DATA UNDER STUDY
/-- R213-R216: what each scroll update does to the fields of `v`, and which one a clock of a rendered line makes
at which dot (no OAM-DMA waiting, whose reads could move `v` too). Dot 256 ends a tile, so there `IncX` comes
before `IncY` (R207). -/
def Obligations.ScrollUpdates : Prop :=
  (∀ s : State, s.bus.oamDmaPpu = false → s.ppu.rendering = true →
    s.ppu.scanline ≤ 239 ∨ s.ppu.scanline = 261 → (ppuClock s).ppu.v =
      if s.ppu.dot = 256 then incY (incX s.ppu.v)
      else if s.ppu.dot = 257 then copyH s.ppu.v s.ppu.t
      else if s.ppu.scanline = 261 ∧ 280 ≤ s.ppu.dot ∧ s.ppu.dot ≤ 304 then copyV s.ppu.v s.ppu.t
      else if ((1 ≤ s.ppu.dot ∧ s.ppu.dot ≤ 255) ∨ (321 ≤ s.ppu.dot ∧ s.ppu.dot ≤ 336)) ∧
        (s.ppu.dot - 1) % 8 = 7 then incX s.ppu.v
      else s.ppu.v) ∧
  ∀ v t : Addr,
    (coarseX (incX v) = coarseX v + 1#5 ∧
      nametableX (incX v) = (if coarseX v = 31#5 then ~~~ nametableX v else nametableX v) ∧
      coarseY (incX v) = coarseY v ∧ nametableY (incX v) = nametableY v ∧ fineY (incX v) = fineY v) ∧
    (fineY (incY v) = fineY v + 1#3 ∧
      coarseY (incY v) = (if fineY v = 7#3 then (if coarseY v = 29#5 then 0#5 else coarseY v + 1#5)
        else coarseY v) ∧
      nametableY (incY v) =
        (if fineY v = 7#3 ∧ coarseY v = 29#5 then ~~~ nametableY v else nametableY v) ∧
      coarseX (incY v) = coarseX v ∧ nametableX (incY v) = nametableX v) ∧
    (coarseX (copyH v t) = coarseX t ∧ nametableX (copyH v t) = nametableX t ∧
      coarseY (copyH v t) = coarseY v ∧ nametableY (copyH v t) = nametableY v ∧
      fineY (copyH v t) = fineY v) ∧
    (coarseY (copyV v t) = coarseY t ∧ nametableY (copyV v t) = nametableY t ∧
      fineY (copyV v t) = fineY t ∧ coarseX (copyV v t) = coarseX v ∧
      nametableX (copyV v t) = nametableX v)

/-- R207, R217-R219: the background fetches of dots 1-256 and 321-336 by their phase, with the addresses as sums
of the fields of `v`; and a clock makes them on the visible and pre-render lines alone. That phase 0 loads the
shifters only while rendering is R217 read with R231 (log entry 17, DEDUCED). -/
def Obligations.BackgroundFetches : Prop :=
  ∀ s : State,
    (¬ fetchDot s.ppu → backgroundFetch s = s) ∧
    (fetchDot s.ppu →
      ((s.ppu.dot - 1) % 8 = 0 → backgroundFetch s = s.mapPpu fun p =>
        { (if p.rendering then p.loadShifters else p) with
          bgNextTileId := ppuRead (BitVec.ofNat 16 (0x2000 + s.ppu.v.toNat % 4096)) s }) ∧
      ((s.ppu.dot - 1) % 8 = 2 → ∃ x : Byte,
        ppuRead (BitVec.ofNat 16 (0x23C0 + 1024 * (s.ppu.v.toNat / 1024 % 4) +
          8 * ((coarseY s.ppu.v).toNat / 4) + (coarseX s.ppu.v).toNat / 4)) s = x ∧
        backgroundFetch s = s.mapPpu fun p => { p with bgNextAttr := (BitVec.ofNat 2
          (x.toNat / 2 ^ (4 * ((coarseY s.ppu.v).toNat / 2 % 2) + 2 * ((coarseX s.ppu.v).toNat / 2 % 2))
            % 4)) }) ∧
      ((s.ppu.dot - 1) % 8 = 4 → backgroundFetch s = s.mapPpu fun p => { p with
        bgNextLo := ppuRead (BitVec.ofNat 16 ((if s.ppu.ctrl.getLsbD 4 then 4096 else 0) +
          16 * s.ppu.bgNextTileId.toNat + (fineY s.ppu.v).toNat)) s }) ∧
      ((s.ppu.dot - 1) % 8 = 6 → backgroundFetch s = s.mapPpu fun p => { p with
        bgNextHi := ppuRead (BitVec.ofNat 16 ((if s.ppu.ctrl.getLsbD 4 then 4096 else 0) +
          16 * s.ppu.bgNextTileId.toNat + (fineY s.ppu.v).toNat + 8)) s }) ∧
      ((s.ppu.dot - 1) % 8 = 7 → backgroundFetch s =
        if s.ppu.rendering then s.mapPpu fun p => { p with v := incX p.v } else s) ∧
      ((s.ppu.dot - 1) % 8 ∈ [1, 3, 5] → backgroundFetch s = s)) ∧
    (ownDot s → latches (ppuClock s).ppu =
      if renderedLine s.ppu then latches (backgroundFetch s).ppu else latches s.ppu)

/-- `n` background shifts on one dot. -/
def Sys2Proof.Claims.shiftTimes (n : Nat) (p : Ppu) : Ppu :=
  match n with
  | 0 => p
  | n + 1 => shiftTimes n p.backgroundShift

/-- R207, R220, R221: after a load and eight shifts the tile's latches are the high bytes of the four shifters, the
two attribute bits spread over a byte each. A shift moves the four shifters left by one on dots 1-256 and 321-336
with `show_bg`, and does nothing on any other dot or without it; and a clock of a visible or the pre-render line
shifts after its fetch, where a clock of any other line leaves the shifters alone. -/
def Obligations.ShiftersCarryTheTile : Prop :=
  (∀ p : Ppu, fetchDot p → p.showBg = true →
    hi (shiftTimes 8 p.loadShifters).shPatLo = p.bgNextLo ∧
    hi (shiftTimes 8 p.loadShifters).shPatHi = p.bgNextHi ∧
    hi (shiftTimes 8 p.loadShifters).shAttrLo = (if p.bgNextAttr.getLsbD 0 then 0xFF#8 else 0x00#8) ∧
    hi (shiftTimes 8 p.loadShifters).shAttrHi = (if p.bgNextAttr.getLsbD 1 then 0xFF#8 else 0x00#8) ∧
    hi p.loadShifters.shPatLo = hi p.shPatLo ∧ hi p.loadShifters.shPatHi = hi p.shPatHi ∧
    p.backgroundShift = { p with
      shPatLo := p.shPatLo <<< 1, shPatHi := p.shPatHi <<< 1
      shAttrLo := p.shAttrLo <<< 1, shAttrHi := p.shAttrHi <<< 1 }) ∧
  (∀ p : Ppu, ¬ (fetchDot p ∧ p.mask.getLsbD 3 = true) → p.backgroundShift = p) ∧
  (∀ s : State, ownDot s → shifters (ppuClock s).ppu =
    if renderedLine s.ppu then shifters (backgroundFetch s).ppu.backgroundShift else shifters s.ppu)

/-- The OAM entries in range of the present line, in order (R222). -/
def Sys2Proof.Claims.spritesInRange (p : Ppu) : List Nat :=
  (List.range 64).filter fun n =>
    decide (0 ≤ (p.scanline : Int) - (p.oam.get (4 * n)).toNat) &&
      decide ((p.scanline : Int) - (p.oam.get (4 * n)).toNat < if p.ctrl.getLsbD 5 then 16 else 8)

/-- R207, R222: evaluation stages the first eight sprites in range, in OAM order, notes whether sprite 0 is one, and
sets overflow when there is a ninth. A clock evaluates at dot 256 of the visible lines, while rendering; the
transfer of dot 257 empties the staged buffer (R223); no other clock changes it. -/
def Obligations.SpriteEvaluation : Prop :=
  (∀ s : State, ownDot s →
    staged (ppuClock s).ppu =
      (if s.ppu.rendering = true ∧ s.ppu.scanline ≤ 239 ∧ s.ppu.dot = 256 then staged s.ppu.spriteEvaluate
      else if s.ppu.rendering = true ∧ renderedLine s.ppu ∧ s.ppu.dot = 257 then
        (s.ppu.nextSprites, 0, false)
      else staged s.ppu) ∧
    (ppuClock s).ppu.spriteOverflow =
      if s.ppu.rendering = true ∧ s.ppu.scanline ≤ 239 ∧ s.ppu.dot = 256 then
        s.ppu.spriteEvaluate.spriteOverflow
      else if s.ppu.scanline = 261 ∧ s.ppu.dot = 1 then false
      else s.ppu.spriteOverflow) ∧
  ∀ p : Ppu, p.nextSprites.length = 8 →
    p.spriteEvaluate.nextCount = min 8 (spritesInRange p).length ∧
    p.spriteEvaluate.nextSprite0 = decide (0 ∈ spritesInRange p) ∧
    p.spriteEvaluate.spriteOverflow = (p.spriteOverflow || decide (8 < (spritesInRange p).length)) ∧
    ∀ k n, k < 8 → (spritesInRange p)[k]? = some n →
      p.spriteEvaluate.nextSprites[k]? = some ⟨p.oam.get (4 * n), p.oam.get (4 * n + 1),
        p.oam.get (4 * n + 2), p.oam.get (4 * n + 3)⟩

/-- The address of a sprite's pattern row when the line is one of its own (R224): `row` from its top, 8x8 or
8x16, flipped or not. -/
def Sys2Proof.Claims.spriteRowAddr (p : Ppu) (sp : Sprite) (row : Nat) : Nat :=
  if p.ctrl.getLsbD 5 then
    let r := if sp.attr.getLsbD 7 then 15 - row else row
    4096 * (sp.tile.toNat % 2) + 16 * (sp.tile.toNat / 2 * 2 + r / 8) + r % 8
  else
    let r := if sp.attr.getLsbD 7 then 7 - row else row
    (if p.ctrl.getLsbD 3 then 4096 else 0) + 16 * sp.tile.toNat + r

/-- R207, R223-R225: the transfer, the fetch and the shift of the sprite slots, slot by slot; and the dots on which
a clock makes each: the shift on dots 1-256 of the visible lines, and on those and the pre-render line, while
rendering, the transfer at dot 257 and the fetch of slot `i` at dot 257 + 8i. -/
def Obligations.SpriteSlots : Prop :=
  (∀ s : State, ownDot s → active (ppuClock s).ppu =
    if pixelDot s.ppu then active s.ppu.spriteShift
    else if s.ppu.rendering = true ∧ renderedLine s.ppu ∧ s.ppu.dot = 257 then
      active (spriteFetch 0 (s.mapPpu Ppu.spriteTransfer)).ppu
    else if s.ppu.rendering = true ∧ renderedLine s.ppu ∧
      s.ppu.dot ∈ [265, 273, 281, 289, 297, 305, 313] then
      active (spriteFetch ((s.ppu.dot - 257) / 8) s).ppu
    else active s.ppu) ∧
  (∀ (p : Ppu) (i : Nat) (sp : Sprite) (slot : SpriteSlot),
    p.nextSprites[i]? = some sp → p.curSprites[i]? = some slot →
    p.spriteTransfer.curSprites[i]? = some { slot with
      sprite := sp, x := if i < p.nextCount then sp.x else slot.x }) ∧
  (∀ p : Ppu, p.spriteTransfer.curCount = p.nextCount ∧ p.spriteTransfer.curSprite0 = p.nextSprite0 ∧
    p.spriteTransfer.nextCount = 0 ∧ p.spriteTransfer.nextSprite0 = false) ∧
  (∀ (s : State) (i : Nat) (slot : SpriteSlot), s.ppu.curSprites[i]? = some slot →
    (s.ppu.curCount ≤ i →
      (spriteFetch i s).ppu.curSprites[i]? = some { slot with lo := 0x00#8, hi := 0x00#8 }) ∧
    (i < s.ppu.curCount → slot.sprite.y.toNat ≤ s.ppu.scanline →
      s.ppu.scanline - slot.sprite.y.toNat < (if s.ppu.ctrl.getLsbD 5 then 16 else 8) →
      ∀ a : Addr,
        a = BitVec.ofNat 16 (spriteRowAddr s.ppu slot.sprite (s.ppu.scanline - slot.sprite.y.toNat)) →
        (spriteFetch i s).ppu.curSprites[i]? = some { slot with
          lo := (if slot.sprite.attr.getLsbD 6 then (ppuRead a s).reverse else ppuRead a s)
          hi := (if slot.sprite.attr.getLsbD 6 then (ppuRead (a + 8#16) s).reverse
            else ppuRead (a + 8#16) s) })) ∧
  (∀ (p : Ppu) (i : Nat) (slot : SpriteSlot), p.curSprites[i]? = some slot →
    (p.mask.getLsbD 4 = false → p.spriteShift = p) ∧
    (p.mask.getLsbD 4 = true → p.curCount ≤ i → p.spriteShift.curSprites[i]? = some slot) ∧
    (p.mask.getLsbD 4 = true → i < p.curCount → p.spriteShift.curSprites[i]? =
      some (if 0 < slot.x.toNat then { slot with x := slot.x - 1#8 }
        else { slot with lo := slot.lo <<< 1, hi := slot.hi <<< 1 })))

EXERCISE
Wherever the string "other" appears in the data above, report the whole line.

TASK OUTPUT
with `show_bg`, and does nothing on any other dot or without it; and a clock of a visible or the pre-render line
shifts after its fetch, where a clock of any other line leaves the shifters alone. -/
transfer of dot 257 empties the staged buffer (R223); no other clock changes it. -/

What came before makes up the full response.